WORK TO COMPLETE → As soon as the line containing "(s.withScan (Scan.start s.images" appears, copy it and every following line word for word until the records end.

DATA SHOWN →
theorem imgsOk_images (s : State) (b : Bool) (h : interlace s.imgFmt = 0 → b = false) :
    ImagesOk s.imgWidth.toNat s.imgHeight.toNat b s.images := by
  intro g hg
  unfold State.images imagesOf at hg
  split at hg
  · next h0 => simp only [List.mem_singleton] at hg; subst hg; exact .inl ⟨rfl, h h0⟩
  · obtain ⟨p, hp, rfl⟩ := List.mem_map.mp (List.mem_filter.mp hg).1
    exact .inr ⟨p, List.mem_range.mp hp, rfl⟩

/-- The entry of UNFILTER and RECONSTRUCT into the row loop. -/
theorem loop_start {s : State} {i : Instr} {b : Bool} (hi : (i = .unfilter ∧ b = false) ∨
    (i = .reconstruct ∧ b = decide (interlace s.imgFmt ≠ 0)))
    (hc : s.checkReconstruction i = none) :
    RowLoop s (fun g => 1 + rowBytes s.imgFmt g.width) (fun g => rowBytes s.imgFmt g.width) s.needIn (s.needOut i)
      { s with scratch := { s.scratch with
            prior := freshPrior s.imgFmt s.images
            scan := some (Scan.start s.images (s.needOut i) b) } } (Scan.start s.images (s.needOut i) b) := by
  refine ⟨rfl, scanOk_start hc _ _, ?_, ?_, ?_, fun hb => ?_, fun hb => ?_⟩
  · refine ⟨by constructor <;> rfl, rfl, rfl, rfl, rfl, rfl, rfl, rfl, fun _ h => h, id, id⟩
  · refine imgsOk_images s b fun h0 => ?_
    rcases hi with ⟨_, h⟩ | ⟨_, h⟩
    · exact h
    · rw [h]; simp [h0]
  · rw [needIn_eq]; simp [Scan.start]
  · rw [needUnf_eq]
    have : s.needOut i = s.needUnf := by
      replace hb : b = false := hb
      rcases hi with ⟨rfl, h⟩ | ⟨rfl, h⟩
      · simp [State.needOut]
      · rw [hb] at h
        have : interlace s.imgFmt = 0 := by simpa using h
        simp [State.needOut, this]
    rw [this]; simp [Scan.start]
  · replace hb : b = true := hb
    rcases hi with ⟨rfl, h⟩ | ⟨rfl, h⟩
    · rw [hb] at h; cases h
    · rw [hb] at h
      have : interlace s.imgFmt ≠ 0 := by simpa using h
      simp [State.needOut, this, State.gridBytes]

/-- The entry of DEINTERLACE into its loop. -/
theorem loop_start_copy {s : State} (hc : s.checkReconstruction .deinterlace = none) :
    RowLoop s (fun g => g.width * bppOf s.imgFmt) (fun g => g.width * bppOf s.imgFmt) s.needUnf (s.needOut .deinterlace)
      (s.withScan (Scan.start s.images (s.needOut .deinterlace) true)) (Scan.start s.images (s.needOut .deinterlace)
          true) := by
  have f := check_facts hc
  refine ⟨rfl, scanOk_start hc _ _, ?_, ?_, ?_, fun hb => ?_, fun hb => ?_⟩
  · refine ⟨by constructor <;> rfl, rfl, rfl, rfl, rfl, rfl, rfl, rfl, fun _ h => h, id, id⟩
  · refine imgsOk_images s true fun h0 => ?_
    have := f.deint rfl; omega
  · rw [copyNeed_eq f.dLegal (f.depth (.inl rfl))]; simp [Scan.start]
  · cases hb
  · simp [State.needOut, State.gridBytes]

RESULT OF THE EXERCISE →
      (s.withScan (Scan.start s.images (s.needOut .deinterlace) true)) (Scan.start s.images (s.needOut .deinterlace)
          true) := by
  have f := check_facts hc
  refine ⟨rfl, scanOk_start hc _ _, ?_, ?_, ?_, fun hb => ?_, fun hb => ?_⟩
  · refine ⟨by constructor <;> rfl, rfl, rfl, rfl, rfl, rfl, rfl, rfl, fun _ h => h, id, id⟩
  · refine imgsOk_images s true fun h0 => ?_
    have := f.deint rfl; omega
  · rw [copyNeed_eq f.dLegal (f.depth (.inl rfl))]; simp [Scan.start]
  · cases hb
  · simp [State.needOut, State.gridBytes]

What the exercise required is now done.